→ **WHAT THIS TASK INVOLVES**:
Find the line in the entries below that contains "stager slot). -/". Repeat it exactly, and every line after it through the line that contains "def selFixed (a".
[Opening DATA section]
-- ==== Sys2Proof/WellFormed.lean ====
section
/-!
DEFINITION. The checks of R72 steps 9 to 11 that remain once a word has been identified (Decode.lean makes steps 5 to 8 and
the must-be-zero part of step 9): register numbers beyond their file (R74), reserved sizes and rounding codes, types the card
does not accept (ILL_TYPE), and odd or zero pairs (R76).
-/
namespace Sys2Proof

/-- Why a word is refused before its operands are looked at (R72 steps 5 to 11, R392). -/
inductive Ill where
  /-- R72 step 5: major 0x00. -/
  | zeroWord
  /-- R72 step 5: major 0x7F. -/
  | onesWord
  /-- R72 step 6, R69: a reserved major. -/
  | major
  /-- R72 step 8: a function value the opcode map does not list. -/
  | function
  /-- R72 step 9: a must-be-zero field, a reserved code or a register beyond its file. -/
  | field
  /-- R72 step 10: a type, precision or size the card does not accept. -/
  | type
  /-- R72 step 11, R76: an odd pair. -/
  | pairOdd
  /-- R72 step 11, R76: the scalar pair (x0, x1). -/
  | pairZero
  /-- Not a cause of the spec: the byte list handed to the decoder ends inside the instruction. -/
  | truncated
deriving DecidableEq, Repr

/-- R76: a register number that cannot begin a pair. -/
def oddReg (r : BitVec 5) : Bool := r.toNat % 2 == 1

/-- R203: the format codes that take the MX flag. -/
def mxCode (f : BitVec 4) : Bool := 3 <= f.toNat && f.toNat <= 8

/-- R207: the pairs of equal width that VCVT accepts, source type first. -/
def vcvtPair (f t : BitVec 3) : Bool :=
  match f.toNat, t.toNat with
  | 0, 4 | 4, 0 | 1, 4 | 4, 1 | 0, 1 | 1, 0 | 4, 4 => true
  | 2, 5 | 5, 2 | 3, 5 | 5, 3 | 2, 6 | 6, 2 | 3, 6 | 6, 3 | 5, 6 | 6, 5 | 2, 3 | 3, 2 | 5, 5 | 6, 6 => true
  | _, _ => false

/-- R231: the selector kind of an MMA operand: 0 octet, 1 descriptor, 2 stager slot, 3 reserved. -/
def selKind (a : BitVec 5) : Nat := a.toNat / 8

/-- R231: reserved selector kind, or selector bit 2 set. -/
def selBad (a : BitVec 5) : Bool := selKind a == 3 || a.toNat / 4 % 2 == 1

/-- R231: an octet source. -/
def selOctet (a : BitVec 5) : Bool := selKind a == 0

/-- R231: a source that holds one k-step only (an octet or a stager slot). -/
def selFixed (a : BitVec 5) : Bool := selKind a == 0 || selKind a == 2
[Closing DATA section]
[Opening DATA section]
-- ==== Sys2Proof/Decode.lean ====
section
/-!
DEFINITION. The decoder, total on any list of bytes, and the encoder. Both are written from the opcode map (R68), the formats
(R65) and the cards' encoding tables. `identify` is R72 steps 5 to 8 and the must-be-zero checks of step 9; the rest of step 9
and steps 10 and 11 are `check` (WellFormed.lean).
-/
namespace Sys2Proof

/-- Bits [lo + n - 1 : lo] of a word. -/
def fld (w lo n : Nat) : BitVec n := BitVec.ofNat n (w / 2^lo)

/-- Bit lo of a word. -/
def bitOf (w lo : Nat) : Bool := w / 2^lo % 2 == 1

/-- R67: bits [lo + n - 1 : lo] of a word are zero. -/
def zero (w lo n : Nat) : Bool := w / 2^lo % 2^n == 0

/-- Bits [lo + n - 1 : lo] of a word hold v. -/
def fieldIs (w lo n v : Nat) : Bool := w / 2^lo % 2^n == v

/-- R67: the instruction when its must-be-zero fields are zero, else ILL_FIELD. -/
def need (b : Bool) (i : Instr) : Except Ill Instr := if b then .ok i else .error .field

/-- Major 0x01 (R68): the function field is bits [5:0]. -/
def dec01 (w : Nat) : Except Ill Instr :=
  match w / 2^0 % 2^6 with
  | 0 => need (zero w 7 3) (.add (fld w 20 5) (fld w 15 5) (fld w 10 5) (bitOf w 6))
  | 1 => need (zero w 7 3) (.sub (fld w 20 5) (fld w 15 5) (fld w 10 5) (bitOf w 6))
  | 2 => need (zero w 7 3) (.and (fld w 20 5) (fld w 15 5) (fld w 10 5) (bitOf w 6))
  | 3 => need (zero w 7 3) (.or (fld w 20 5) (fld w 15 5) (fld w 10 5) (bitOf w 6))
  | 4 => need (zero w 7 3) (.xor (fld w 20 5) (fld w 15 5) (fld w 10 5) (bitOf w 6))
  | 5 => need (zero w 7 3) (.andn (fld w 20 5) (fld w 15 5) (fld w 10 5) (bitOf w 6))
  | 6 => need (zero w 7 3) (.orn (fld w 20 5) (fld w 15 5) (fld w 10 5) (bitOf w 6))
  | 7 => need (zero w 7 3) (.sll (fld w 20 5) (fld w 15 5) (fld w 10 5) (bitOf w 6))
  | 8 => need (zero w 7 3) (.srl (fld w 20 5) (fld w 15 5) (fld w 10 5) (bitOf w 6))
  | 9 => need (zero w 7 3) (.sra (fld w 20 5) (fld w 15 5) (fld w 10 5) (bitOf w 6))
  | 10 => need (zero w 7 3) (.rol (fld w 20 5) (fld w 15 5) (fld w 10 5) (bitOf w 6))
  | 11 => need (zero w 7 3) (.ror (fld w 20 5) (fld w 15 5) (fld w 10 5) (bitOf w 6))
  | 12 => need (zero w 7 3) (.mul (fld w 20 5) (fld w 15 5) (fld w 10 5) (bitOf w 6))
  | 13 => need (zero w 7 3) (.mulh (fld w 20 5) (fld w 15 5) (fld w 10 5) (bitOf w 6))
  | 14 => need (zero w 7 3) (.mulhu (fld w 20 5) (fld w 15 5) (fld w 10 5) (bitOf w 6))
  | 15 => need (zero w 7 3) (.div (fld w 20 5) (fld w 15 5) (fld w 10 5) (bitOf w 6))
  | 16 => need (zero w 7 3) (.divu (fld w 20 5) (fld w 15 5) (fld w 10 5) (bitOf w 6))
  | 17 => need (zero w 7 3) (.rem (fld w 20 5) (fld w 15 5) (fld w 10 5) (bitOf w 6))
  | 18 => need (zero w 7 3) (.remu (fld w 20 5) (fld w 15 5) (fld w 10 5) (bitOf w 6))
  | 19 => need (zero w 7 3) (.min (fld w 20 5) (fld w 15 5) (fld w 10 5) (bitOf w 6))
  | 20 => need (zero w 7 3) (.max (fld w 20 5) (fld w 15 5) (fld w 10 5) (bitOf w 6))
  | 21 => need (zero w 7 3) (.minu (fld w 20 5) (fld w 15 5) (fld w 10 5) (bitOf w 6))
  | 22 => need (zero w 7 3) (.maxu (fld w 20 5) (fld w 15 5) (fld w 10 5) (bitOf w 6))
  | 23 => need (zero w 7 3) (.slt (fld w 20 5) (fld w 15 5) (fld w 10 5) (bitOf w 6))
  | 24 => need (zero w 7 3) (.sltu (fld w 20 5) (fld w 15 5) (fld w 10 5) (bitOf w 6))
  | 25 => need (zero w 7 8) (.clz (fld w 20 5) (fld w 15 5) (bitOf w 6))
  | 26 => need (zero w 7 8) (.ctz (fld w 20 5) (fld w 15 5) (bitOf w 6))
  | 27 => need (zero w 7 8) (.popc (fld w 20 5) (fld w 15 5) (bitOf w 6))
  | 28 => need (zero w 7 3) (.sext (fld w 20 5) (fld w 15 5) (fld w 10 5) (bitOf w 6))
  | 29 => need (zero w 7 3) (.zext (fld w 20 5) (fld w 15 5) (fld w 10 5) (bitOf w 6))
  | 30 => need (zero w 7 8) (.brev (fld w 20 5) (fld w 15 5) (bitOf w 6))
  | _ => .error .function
[Closing DATA section]
→ **FINISHED EXERCISE**:
/-- R231: a source that holds one k-step only (an octet or a stager slot). -/
def selFixed (a : BitVec 5) : Bool := selKind a == 0 || selKind a == 2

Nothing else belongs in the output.